Now raise them to some power. If that power is a multiple of $n$, then they will all end up at $1$, and their sum will be $n$. However, if the power is not a multiple of $n$, they will still be spread out. They might end up some on top of others, in which case you will have "piles" of points, where each pile has $\gcd(n, a)$ points. So each pile will weigh the same as any other pile, and they're still evenly spread out along the unit circle (although possibly a bit sparser). Therefore their sum is $0$.
On
The numbers $x_k =e^{2\pi i \frac{k}{n}}$, $0 \le k \le n-1$ are the roots of the polynomial $x^n-1$. The sums $S_a= \sum_{k=0}^{n-1} x_k^a$ have period $n$ in $a$ ( $S_{a+n} = S_a$ ) so it is enough to prove the assertion for $0\le a \le n-1$. For $a=0$ it's true (easy check). Let's show that $S_1, \ldots, S_{n-1} =0$. We can show in fact that for every symmetric polynomial in $x_k$ homogenous of degree $d$, $1\le d \le n-1$ we have $P(x_1, \ldots, x_n) =0$. Indeed, $P(x_1,\ldots, x_k)$ will be expressed in terms of the fundamental symmetric polynomials in $x_k$, $e_1 = \sum x_k$, $e_2 = \sum x_k x_l$, $e_n = x_1 \ldots x_n$. Now from Viete relations we have $e_1 = ...= e_{n-1} = 0$. Now any monomial in the expression of $P(x_1, \ldots, x_n)$ in terms of the $e_i$ involves only $e_1$, $\ldots e_{n-1}$ and is of degree $>0$. Therefore, every such monomial evaluated in $e_1$, $\ldots e_n$ give $0$, and so $P(x_1, \ldots, x_n)= 0$.
On
For $n$, $a$ integers, $n>0$ the map
$$ k\!\!\!\!\mod n \mapsto a k \!\!\!\!\mod n$$ maps $\mathbb{Z}/n $ onto $\gcd (a,n)\cdot \mathbb{Z}/n\simeq \mathbb{Z}/(n/d)$ with fibres of cardinality $\gcd (a,n)=\colon d$. Therefore we have
$$S_a = \gcd (a,n)\cdot S'_1$$
where the sum $S'$ is the sum of the roots of the equation $X^{\frac{n}{d}}-1$, and this from Viete's equalities is $0$ is $d < n$, and $n$ if $d= n$.

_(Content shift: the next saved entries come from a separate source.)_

/-- The destination and a source A, B or C are an exact alias: by their descriptors, and each element pair physically too, from the address at which both
begin (R157). A real element beside a complex one coincides with its real part (DEDUCED, log 61). -/
def exactAlias (run : Run) (i : SInstr) (role : Nat) (d s : Desc) : Bool :=
  role != 3 && aliasDescs i d s && (List.range i.len).all fun e =>
    let a := (elemBytesPa run .vdst d (complexRole i.cmd.opc 4) [] e).map fun b => b.2
    let b := (elemBytesPa run .vsrc s (complexRole i.cmd.opc role) [] e).map fun b => b.2
    a.take b.length == b.take a.length

/-- The physical bytes of a whole stream of an instruction. -/
def streamPas (run : Run) (instr : Nat) (i : SInstr) (role : Nat) (d : Desc) : List Nat :=
  let ix := ((idxOf run.idx instr role).getD []).map some
  (List.range (extentOf i role)).flatMap fun e => (elemBytesPa run .vsrc d (complexRole i.cmd.opc role) ix e).map fun b => b.2

/-- The physical bytes that instruction `instr` reads and its destination must not share (R157). -/
def readPas (run : Run) (instr : Nat) (i : SInstr) (dst : Desc) : List Nat :=
  (srcRoles.flatMap fun r => match i.stream r with
    | some d => if d.trans || exactAlias run i r dst d then [] else streamPas run instr i r d
    | none => []) ++
  (allRoles.flatMap fun r => match i.stream r with
    | some d => if d.isGather then (List.range (extentOf i r)).flatMap fun e => (elemBytesPa run .vsrc (i.index r) false [] e).map fun b => b.2 else []
    | none => [])

/-- The first byte of instruction `instr`'s destination that it also reads: the element and the virtual address (R157). -/
def overlapOf (run : Run) (instr : Nat) (i : SInstr) : Option (Nat × Nat) :=
  match i.d with
  | none => none
  | some d =>
    if d.trans then none
    else
      let src := readPas run instr i d
      let ix := ((idxOf run.idx instr 4).getD []).map some
      (List.range (extentOf i 4)).findSome? fun e =>
        ((elemBytesPa run .vdst d (complexRole i.cmd.opc 4) ix e).find? fun b => src.contains b.2).map fun b => (e, b.1)

/-- Step 4: the overlap rule over the group (R157). -/
def step4 (run : Run) : Option Cond :=
  ((List.range run.ins.length).zip run.ins).findSome? fun e =>
    (overlapOf run e.1 e.2).map fun o => { condAt vsOVERLAP 0 e.1 4 0 o.1 with va := some o.2 }

/-! ### Step 5 -/

/-- The width of the widest operand that is not BIT, in bits; none when all are BIT or there is none (R434). -/
def widestOf (i : SInstr) : Option Nat :=
  let ws := allRoles.filterMap fun r => if r = 3 then none else match i.stream r with
    | some d => if d.type = .bit then none else some (tyBits d.type)
    | none => none
  if ws.isEmpty then none else some (ws.foldl Nat.max 0)

/-- count(i) of R434. -/
def elgCount (i : SInstr) : Nat :=
  let c := i.cmd
  match elgClass c.opc with
  | 0 => 0
  | 7 => if c.opc = 0x44 then 4 * i.len else i.len
  | 9 => i.len * (c.imm + 1)
  | _ => if (widestOf i).isNone then (i.len + 7) / 8 else i.len

/-- The costliest target among a stream's pages, in pJ per byte (R434). -/
def streamCost (s : State) (run : Run) (k : AccKind) (d : Desc) (cx : Bool) (ix : List (Option Nat)) (n : Nat) : Nat :=
  ((List.range n).flatMap fun e => (elemParts d cx ix e).map fun p =>
    let pa := pinned run k p.1
    elgMem s (if isErg pa then 0 else if isRemote pa then 2 else 1)).foldl Nat.max 0

/-- The energy of one stream, in pJ (R434). -/
def streamEnergy (s : State) (run : Run) (k : AccKind) (d : Desc) (cx : Bool) (ix : List (Option Nat)) (n : Nat) : Nat :=
  let bytes := if d.type = .bit then (n + 7) / 8 else n * d.size * (if cx then 2 else 1)
  bytes * streamCost s run k d cx ix n

/-- The energy of one instruction, in pJ (R434). -/
def instrEnergy (s : State) (run : Run) (instr : Nat) (i : SInstr) : Nat :=
  let own := elgCount i * elgOp s (elgClass i.cmd.opc) ((widestOf i).getD 8)
  let st := allRoles.map fun r => match i.stream r with
    | some d =>
      if d.trans then 0
      else
        let ix := ((idxOf run.idx instr r).getD []).map some
        let n := extentOf i r
        streamEnergy s run (if r = 4 then .vdst else .vsrc) d (complexRole i.cmd.opc r) ix n +
          (if d.isGather then streamEnergy s run .vsrc (i.index r) false [] n else 0)
    | none => 0
  own + st.foldl (· + ·) 0

/-- The group's estimate E in nJ (R434). -/
def groupEnergy (s : State) (run : Run) : Nat :=
  let pj := (s.reg ELG_GRPFIX).toNat + (((List.range run.ins.length).zip run.ins).map fun e => instrEnergy s run e.1 e.2).foldl (· + ·) 0
  (pj + 999) / 1000
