-- ==== Sys2Proof/Machine/CoreEvents.lean ====
section
/-! DEFINITION. What happens to a core at an instruction boundary: interrupts, store errors, floating-point traps, and the end of
hold windows and of the short-vector unit's waits (R148, R220, R225, R227, R231, R236 to R238, R319, R320). -/
namespace Sys2Proof.Machine

/-- A core that stands at a boundary takes what R236 takes there, when that is what `p` asks for. -/
def atBoundaryTake (c : CoreId) (p : State → Bool) (s : State) : State :=
  let s0 := attempt c s
  if alive s0 c && atBoundary s0 c && p s0 then
    match boundary c s0 with
    | some (.entered s1) => s1
    | some (.wait s1) => s1
    | none => s
  else s

/-- Nothing of R236 that ranks before the interrupts is pending. -/
def noTrap (s : State) (c : CoreId) : Bool := !(s.core c).stPend && (s.core c).fpTrap.isNone

/-- A normal-class interrupt taken at an instruction boundary (R227, R236). -/
def execIntN (c : CoreId) (s : State) : Out := .next (atBoundaryTake c (fun t => noTrap t c && intReady t c 0 && !intReady t c 1) s)

/-- A fast-class interrupt taken at an instruction boundary (R227, R319). -/
def execIntF (c : CoreId) (s : State) : Out := .next (atBoundaryTake c (fun t => noTrap t c && intReady t c 1) s)

/-- A pending store error taken at an instruction boundary (R236, R237). -/
def execStoreErr (c : CoreId) (s : State) : Out := .next (atBoundaryTake c (fun t => (t.core c).stPend) s)

/-- A pending floating-point trap taken at an instruction boundary (R148, R236). -/
def execFptrap (c : CoreId) (s : State) : Out := .next (atBoundaryTake c (fun t => !(t.core c).stPend && (t.core c).fpTrap.isSome) s)

/-- The open hold window ends (R231). -/
def execHoldWindowEnd (c : CoreId) (s : State) : Out := .next (clocked (fun t => t.modCore c fun k => { k with hold := 0 }) s)

/-- The SVU has gone 10,000 KCLK without an instruction (R220): it powers down, unless KEEP or deterministic mode keeps it up. -/
def execSvuPowerDown (c : CoreId) (s : State) : Out :=
  .next (clocked (fun t =>
    let w := t.sr c 0x030
    if wbit w 31 && !wbit w 30 && !wbit (t.sr c 0x100) 31 && fld w 13 0 == 10000 then t.setSr c 0x030 (putBit w 31 false) else t) s)

/-- The SVU's wake ends (R220): the unit is powered and the waiting instruction may issue. -/
def execSvuWakeDone (c : CoreId) (s : State) : Out :=
  .next (clocked (fun t =>
    if (t.core c).svuWaking then
      (t.setSr c 0x030 (putFld (putBit (t.sr c 0x030) 31 true) 13 0 0)).modCore c fun k => { k with svuWaking := false }
    else t) s)

end Sys2Proof.Machine
end

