/-- R47, R60, R283, R286, R288 to R290, R293 to R298: the memories' writes and events. The permutation of a region whose hashing bit changes, when a group leaves service, what EN holds after CFGERR, and that no row flips a stored bit are the model's choices (logs 23, 55, 36, 2). -/
def Obligations.MemoryEventsComplete : Prop :=
  ∀ (m : Master) (s : State) (v : Word) (k : BitVec 8), (s.pwr ≤ 1 →
    (Sends s m ERG_HASH → exec (.ergHashWrite m v) s = .next (((List.range 24).foldl
      (fun t n => if wbit v n != s.rb ERG_HASH n then rehash n t else t) s).setReg ERG_HASH (BitVec.ofNat 32 (fld v 23 0)))) ∧
    (Sends s m ERG_XQOS → exec (.ergXqosWrite m v) s = .next (s.setReg ERG_XQOS (BitVec.ofNat 32 (fld v 1 0)))) ∧
    (Sends s m ERG_BGCTL → exec (.ergBgctlOos m k) s = .next (s.setReg ERG_BGCTL (s.reg ERG_BGCTL ||| k.zeroExtend 32))) ∧
    (Sends s m ERG_INIT → exec (.ergInitFill m k) s = .next ((onesOf 8 k.toNat).foldl
      (fun t g => if groupReady t g && !groupOos t g then (t.setRb ERG_INIT g true).setRb ERG_BGSTAT g false else t) s)) ∧
    (Sends s m MIU_INJ → exec (.miuInjArm m) s = .next (if m.val = 1 then s.setRb MIU_INJ 0 true else s)) ∧
    (Sends s m DMC_CTL → exec (.dmcEnable m v) s = .next (dmcCtlWrite v s) ∧
      (wbit v 0 = true → s.rb DMC_CTL 0 = false → dmcDens s 0 ≠ 0 → dmcDens s 1 = dmcDens s 0 → (dmcCtlWrite v s).dmcTraining = true) ∧
      (wbit v 0 = true → s.rb DMC_CTL 0 = false → (dmcDens s 0 = 0 ∨ dmcDens s 1 ≠ dmcDens s 0) →
        (dmcCtlWrite v s).rb DMC_STAT 9 = true ∧ (dmcCtlWrite v s).dmcTraining = s.dmcTraining)) ∧
    (Sends s m DMC_CAP → exec (.dmcCapWrite m v) s = .next (s.setReg DMC_CAP (BitVec.ofNat 32 (Nat.min (fld v 9 0)
      (if s.rb DMC_CTL 0 = false ∨ s.rb DMC_STAT 8 = true ∨ s.rb DMC_STAT 9 = true ∨ s.rf DMC_STAT 17 16 ≠ 0 then 0 else 7 * 2 ^ dmcDens s 0))))) ∧
    (∀ f : BitVec 2, s.dmcTraining = true → s.rb PMU_PLL 1 = true → ∀ s1 : State, s1 = { s with dmcTraining := false } →
      exec (.dmcTrainingDone f) s = .next (if f = 0 then s1.setRb DMC_STAT 31 true else (s1.setRf DMC_STAT 17 16 f.toNat).setReg DMC_CAP 0)) ∧
    (∀ c : Fin 2, s.rb DMC_STAT 31 = true → s.rb DMC_CTL 12 = true → exec (.dmcPatrolRead c) s = .next (patrolRead c.val s)) ∧
    (∀ (b : Fin 128) w, smGet zeroDefault s.ceWb b.val = w + 1 →
      exec (.ceWriteback b) s = .next (wordWriteBack w { s with ceWb := smPut zeroDefault s.ceWb b.val 0 })) ∧
    (scrubOn s = true → s.rf MIU_SCRUB_POS 15 0 < 49151 →
      exec .scrubRow s = .next ((scrubRowWords s).setRf MIU_SCRUB_POS 15 0 (s.rf MIU_SCRUB_POS 15 0 + 1))) ∧
    (scrubOn s = true → s.rf MIU_SCRUB_POS 15 0 = 49151 → ∀ s1, s1 = lapSlow (scrubRowWords s) →
      exec .scrubLapEnd s = .next { (s1.setReg MIU_SCRUB_LAP (BitVec.ofNat 32 (2 ^ 31 + lapMs s1))).setRf MIU_SCRUB_POS 15 0 0 with
        scrubT0 := tbNs s, lapLate := false }) ∧
    (s.rf MIU_SCRUB_LIMIT 15 0 ≠ 0 → s.lapLate = false → s.rf MIU_SCRUB_LIMIT 15 0 * 1000000 < lapNs s →
      exec .lapslow s = .next (pulse 160 (icuEvent 130 (({ s with lapLate := true } : State).setRb MIU_STAT 29 true)))) ∧
    (∀ g : Fin 8, s.rb ERG_BGCTL g.val = true → groupOos s g.val = false → vseUsesErg s = false → exec (.bankGroupLeaveService g) s =
      .next { groupLeave g.val s with fillRun := s.fillRun &&& ~~~(1#8 <<< g.val), ergSlots := s.ergSlots &&& ~~~(1#8 <<< g.val) }) ∧
    (∀ g : Fin 8, s.rb ERG_INIT g.val = true → groupOos s g.val = false → s.fillRun.getLsbD g.val = false → vseUsesErg s = false →
      exec (.zeroFillStart g) s = .next { s with fillRun := s.fillRun ||| (1#8 <<< g.val) }) ∧
    (∀ g : Fin 8, s.fillRun.getLsbD g.val = true → ∀ s1, s1 = ((groupZero g.val s).setRb ERG_BGSTAT g.val true).setRb ERG_INIT g.val false →
      exec (.zeroFillDone g) s = .next (bootAdvance { s1 with fillRun := s1.fillRun &&& ~~~(1#8 <<< g.val) })) ∧
    (∀ (erg : BitVec 128) (si : Bool) (d : BitVec 2), s.rb MIU_STEST 31 = false →
      exec (.miuSelftestDone erg si d) s = .next (bootAdvance (selftestDone erg si d s)) ∧
      (selftestDone erg si d s).rb MIU_STEST 31 = true ∧ (selftestDone erg si d s).rb MIU_STEST 24 = si ∧
      (selftestDone erg si d s).rf MIU_STEST 17 16 = d.toNat)) ∧
    (∀ g : Fin 8, s.pwr = 2 → s.ergSlots.getLsbD g.val = true → (∀ j, j < g.val → s.ergSlots.getLsbD j = false) → groupOos s g.val = false →
      ∀ s1 s2 : State, s1 = { s with ergSlots := s.ergSlots &&& ~~~(1#8 <<< g.val) } →
      s2 = (if s.rb ERG_RET g.val = false then { s1 with fillRun := s1.fillRun ||| (1#8 <<< g.val) }
        else if s.rb ERG_INIT g.val = true then s1 else s1.setRb ERG_BGSTAT g.val true) →
      exec (.bankGroupReady g) s = .next (if g.val = 7 ∧ s2.rf PMU_STAT 26 24 = 0 then cocoonRun s2 else s2))

/-- R106, R108, R190, R313 to R319, R326 to R347, R418: interrupts, events and time. What falls in one cycle, that the command names the joined channels and the end of a duration, the records held while a ring is full, and where a capture stamp falls are the model's choices (logs 1, 8, 31, 40, 41). -/
def Obligations.InterruptAndTimeEventsComplete : Prop :=
  ∀ (m : Master) (s : State) (v : Word),
    (∀ n, icuAssigned n = true → 1 ≤ n → n ≤ 640 → s.pwr ≤ 1 → exec (.icuEvent n) s = .next (icuAccept n (mirrorEvent n s))) ∧
    (∀ n, icuAssigned n = false → exec (.icuEvent n) s = .next s) ∧
    (∀ n, 1 ≤ n → n ≤ 63 → s.pwr ≤ 2 → exec (.sicEvent n) s = .next (if s.rb (SIC_SRC n) 6 = true then s else s.setRb (SIC_SRC n) 7 true)) ∧
    (Sends s m ICU_SWI → exec (.icuSwi m v) s = .next ((onesOf 4 v.toNat).foldl (fun t k => icuEvent (k + 1) t) s)) ∧
    (∀ x : CtxId, Sends s m (VC_CRTAIL x) → ∀ s1, s1 = s.setReg (VC_CRTAIL x) (BitVec.ofNat 32 (fld v 11 0)) →
      exec (.vcCrtailWrite m x v) s = .next (if (s1.vc x).recs = [] then s1 else recFlush x (s1.vc x).recs s1)) ∧
    (∀ x : CtxId, Sends s m (VC_CRBASE_LO x) → ∀ s1, s1 = (((s.setReg (VC_CRBASE_LO x) (v &&& 0xFFFFFFE0)).setReg (VC_CRHEAD x) 0).setReg
        (VC_CRTAIL x) 0).modVc x (fun c => { c with lap := true }) →
      exec (.vcCrbaseLoWrite m x v) s = .next (if (s1.vc x).recs = [] then s1 else recFlush x (s1.vc x).recs s1)) ∧
    (Sends s m VMS_LOCK → exec (.vmsLockSet m) s = .next (if m.val = 8 ∧ s.rb VMS_LOCK 0 = false then
      ((s.setRb VMS_LOCK 0 true).setRb VMS_PSTAT 31 true).setRb VMS_PSTAT 30 true else s)) ∧
    (∀ c : BitVec 8, Sends s m (EVR_CSEL c.toNat) → exec (.evrCselWrite m c v) s = .next (cselWrite c.toNat v s)) ∧
    (Sends s m EVR_SWP → exec (.evrSwp m v) s = .next ((onesOf 8 v.toNat).foldl (fun t k => pulse (176 + k) t) s)) ∧
    (∀ (p : BitVec 8) (j : List Nat), 80 ≤ p.toNat → p.toNat < 96 → fnPlaced s p.toNat = true → s.pwr ≤ 3 →
      exec (.evrEvent p j) s = .next ((channelsOf s p.toNat).foldl (fun t n => channelEdge (j.contains n) n t) s)) ∧
    (∀ (p : BitVec 8) (j : List Nat), (p.toNat < 80 ∨ 96 ≤ p.toNat) → p.toNat ∈ s.edges → exec (.evrEvent p j) s =
      .next ((channelsOf s p.toNat).foldl (fun t n => channelEdge (j.contains n) n t) { s with edges := s.edges.erase p.toNat })) ∧
    (∀ n : Fin 16, s.evoutBusy.getLsbD n.val = true → s.pwr ≠ 2 → exec (.evoutPulseEnd n) s =
      .next { s with evoutBusy := s.evoutBusy &&& ~~~(1#16 <<< n.val), evoutLvl := s.evoutLvl &&& ~~~(1#16 <<< n.val) }) ∧
    (s.pwr ≤ 2 → exec (.mothclkCalWindow v) s = .next ((s.setReg TB_MCAL v).setRb TB_STAT 2 true)) ∧
    (Sends s m TB_RATE → exec (.tbRateWrite m v) s = .next (if tbDisc s = 0 then s.setReg TB_RATE v else s)) ∧
    (Sends s m TB_ADJ → exec (.tbAdjWrite m v) s = .next (if tbDisc s = 0 then tbOffset v.toInt s else s)) ∧
    (Sends s m TB_STEP_HI → exec (.tbStep m v) s = .next (tbStepBy true (v.toNat * 2 ^ 32 + (s.reg TB_STEP_LO).toNat) s)) ∧
    (∀ n : Fin 2, s.rb (TB_WK_CTL n.val) 31 = true → s.reg64 (TB_WK_CMP_LO n.val) (TB_WK_CMP_HI n.val) ≤ tbNs s →
      exec (.wakeCompareFire n) s = .next (icuEvent (518 + n.val) (pulse (56 + n.val) (s.setRb (TB_WK_CTL n.val) 31 false)))) ∧
    (∀ n : Fin 48, s.pwr ≤ 1 → s.rb (tmReg TM_CTL n.val) 31 = true → s.rf (tmReg TM_CTL n.val) 30 28 ≤ 4 → s.reg (tmReg TM_CNT n.val) = s.reg (tmReg TM_RELOAD n.val) →
      exec (.timerWrap n) s = .next (timerTick n.val s)) ∧
    (∀ n : Fin 48, s.pwr ≤ 1 → s.rb (tmReg TM_CTL n.val) 31 = true → s.rf (tmReg TM_CTL n.val) 30 28 ≤ 4 → timerNext s n.val = s.reg (tmReg TM_MATCH n.val) →
      exec (.timerMatch n) s = .next (timerTick n.val s)) ∧
    (Sends s m TMU_GCMD → exec (.tmuGcmdStart m) s = .next ((gmask s).foldl (fun t ch => chanStart ch t) s) ∧
      exec (.tmuGcmdStop m) s = .next ((gmask s).foldl (fun t ch => chanStop ch t) s) ∧
      exec (.tmuGcmdResetStart m) s = .next ((gmask s).foldl (fun t ch => chanStart ch (chanReset ch t)) s)) ∧
    (∀ k : Fin 4, s.pwr ≤ 1 → (s.rb (MC_CTL k.val) 31 = true → cmpValue s k.val ≤ s.tb.toNat → exec (.mcFire k) s = .next (cmpFire k.val s)) ∧
      (s.rb (SC_CTL k.val) 31 = true → cmpValue s (4 + k.val) ≤ s.tb.toNat → exec (.scFire k) s = .next (cmpFire (4 + k.val) s))) ∧
    (∀ (n : Fin 16) (r : Bool), s.pwr ≤ 1 → s.rb (CAP_CTL n.val) 31 = true → s.rb (CAP_CTL n.val) (if r then 4 else 5) = true →
      (s.rf (CAP_CTL n.val) 2 0 = 2 ∨ s.rf (CAP_CTL n.val) 2 0 = 3 ∨ s.rf (CAP_CTL n.val) 2 0 = 0 ∧ fnPlaced s (0x40 + n.val) = true) →
      exec (.captureEdge n r) s = .next (if s.capDead.getLsbD n.val = true then (pulse (64 + n.val) s).setRb (CAP_STAT n.val) 30 true
        else capStamp n.val r (pulse (64 + n.val) s))) ∧
    (∀ n : Fin 16, exec (.captureDeadTimeEnd n) s = .next { s with capDead := s.capDead &&& ~~~(1#16 <<< n.val) }) ∧
    (∀ n : Fin 16, Asks s m (CAP_NS_HI n.val) → exec (.capNsHiRead m n) s = .next (s.setRb (CAP_STAT n.val) 31 false))

/-- R7, R16, R24, R25, R300 to R312: transactions at the bus matrix. That a request which finds no competitor is granted at once, what a refused burst, a disabled master and a timeout leave, and the worst of several responses are the model's choices (logs 8, 15, 26, 63). -/
def Obligations.BusTransactionsComplete : Prop :=
  ∀ (m : Master) (k : AppCore) (id : BitVec 6) (s : State),
    (∀ pa v, regWf pa = true →
      (Sends s m pa → exec (.regWrite m k pa v) s = .next (ctlWrite m.val k.val (masterLvl s m k) pa v s)) ∧
      (mayIssue s s.xacts m.val true pa 4 = true → reaches s m.val pa true = false →
        exec (.regWrite m k pa v) s = .next (xbmLog m.val plainId (targetOf s pa) true false rDECODE pa s)) ∧
      (mayIssue s s.xacts m.val true pa 4 = false → exec (.regWrite m k pa v) s = .next { s with xacts := s.xacts ++
        [{ newXact s m.val k.val plainId 1 pa 4 0 (masterLvl s m k) false [] [(pa, leBytes 4 v.toNat)] with auto := true }] })) ∧
    (s.pwr ≤ 1 → ∀ pa len data (fn : BitVec 2) v coll one, ∀ c ∈ [(Instr.xbmRead m k pa len id,
          newXact s m.val k.val id.toNat 0 pa len 0 (masterLvl s m k) (marked s m k) [] [(pa, [])]),
        (.xbmWrite m k pa data id coll, newXact s m.val k.val id.toNat 1 pa data.length 0 (masterLvl s m k) (marked s m k) coll (runsOf pa data)),
        (.xbmAtomic m k pa fn v id one, newXact s m.val k.val id.toNat 2 pa 4 fn.toNat (masterLvl s m k) (marked s m k)
          (if one = true then [pa / 8 * 8] else []) [(pa, leBytes 4 v.toNat)])],
      (mayGrant s s.xacts c.2 = true → contended s c.2 = false → ∀ y t, grantXact c.2 s = (y, t) →
        exec c.1 s = .next (xactsClean { t with xacts := t.xacts ++ [y] })) ∧
      (mayGrant s s.xacts c.2 = false ∨ contended s c.2 = true → exec c.1 s = .next { s with xacts := s.xacts ++ [c.2] })) ∧
    (∀ pa len x, x = newXact s m.val k.val id.toNat 0 pa len 0 (masterLvl s m k) (marked s m k) [] [(pa, [])] →
      s.pwr ≤ 1 → mayGrant s s.xacts x = true → contended s x = false → s.outst = [] → ∀ s0 : State,
      s0 = { s with arb := smPut zeroDefault s.arb (arbKey (targetOf s pa) false (if x.det = true then 4 else x.qos)) ((if x.det = true then k.val else m.val) + 1) } →
      (burstOk pa len = true → ∀ b s1, targetRead m.val k.val (.xact m.val id.toNat) pa len s0 = (.done rOKAY b, s1) → exec (.xbmRead m k pa len id) s =
        .next (xactsClean { s1 with xacts := s1.xacts ++ [{ x with granted := true, answered := true, todo := [], data := b.map some }] })) ∧
      (burstOk pa len = false → ∀ s1, s1 = xbmLog m.val id.toNat (targetOf s pa) false false rTARGET pa s0 → exec (.xbmRead m k pa len id) s =
        .next (xactsClean { s1 with xacts := s1.xacts ++ [{ x with granted := true, answered := true, todo := [], resp := rTARGET }] }))) ∧
    (∀ i x, s.pwr ≤ 1 → xactOf s m.val id.toNat (fun _ => true) = some i → s.xacts[i]? = some x → x.answered = true →
      (x.det = false → exec (.xbmResponse m id) s = .next { s with xacts := s.xacts.eraseIdx i }) ∧
      (x.det = true → exec (.detResponseRelease m id) s = .next { s with xacts := s.xacts.eraseIdx i })) ∧
    (∀ i x, s.pwr ≤ 1 → s.rf XBM_TMO 19 0 ≠ 0 → timed s m.val id.toNat = some i → s.xacts[i]? = some x → exec (.xbmTimeout m id) s =
      .next { xbmLog m.val id.toNat (targetOf s x.pa) (x.kind != 0) true rTARGET x.pa s with xacts := s.xacts.set i { x with auto := true, gone := true } }) ∧
    (∀ i x, s.pwr ≤ 1 → s.rf XBM_AGE 11 0 ≠ 0 → xactOf s m.val id.toNat (fun y => !y.granted && !y.aged) = some i →
      s.xacts[i]? = some x → exec (.xbmAgeExpiry m id) s = .next { s with xacts := s.xacts.set i { x with aged := true } })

(Assuming that $\tau$ in your formula stands for $2 \pi$) this is an immediate consequence of the "well-known" formula for the (finite) geometric sum $$ \sum_{k=0}^{n-1} x^k = \cases {n \quad \quad \text{ if } x = 1\\ \frac{x^n-1}{x-1}\quad \text{ otherwise}} $$ applied to $x = e^{\tau ia/n}$. (Note that $x = 1$ exactly if $n$ divides $a$.)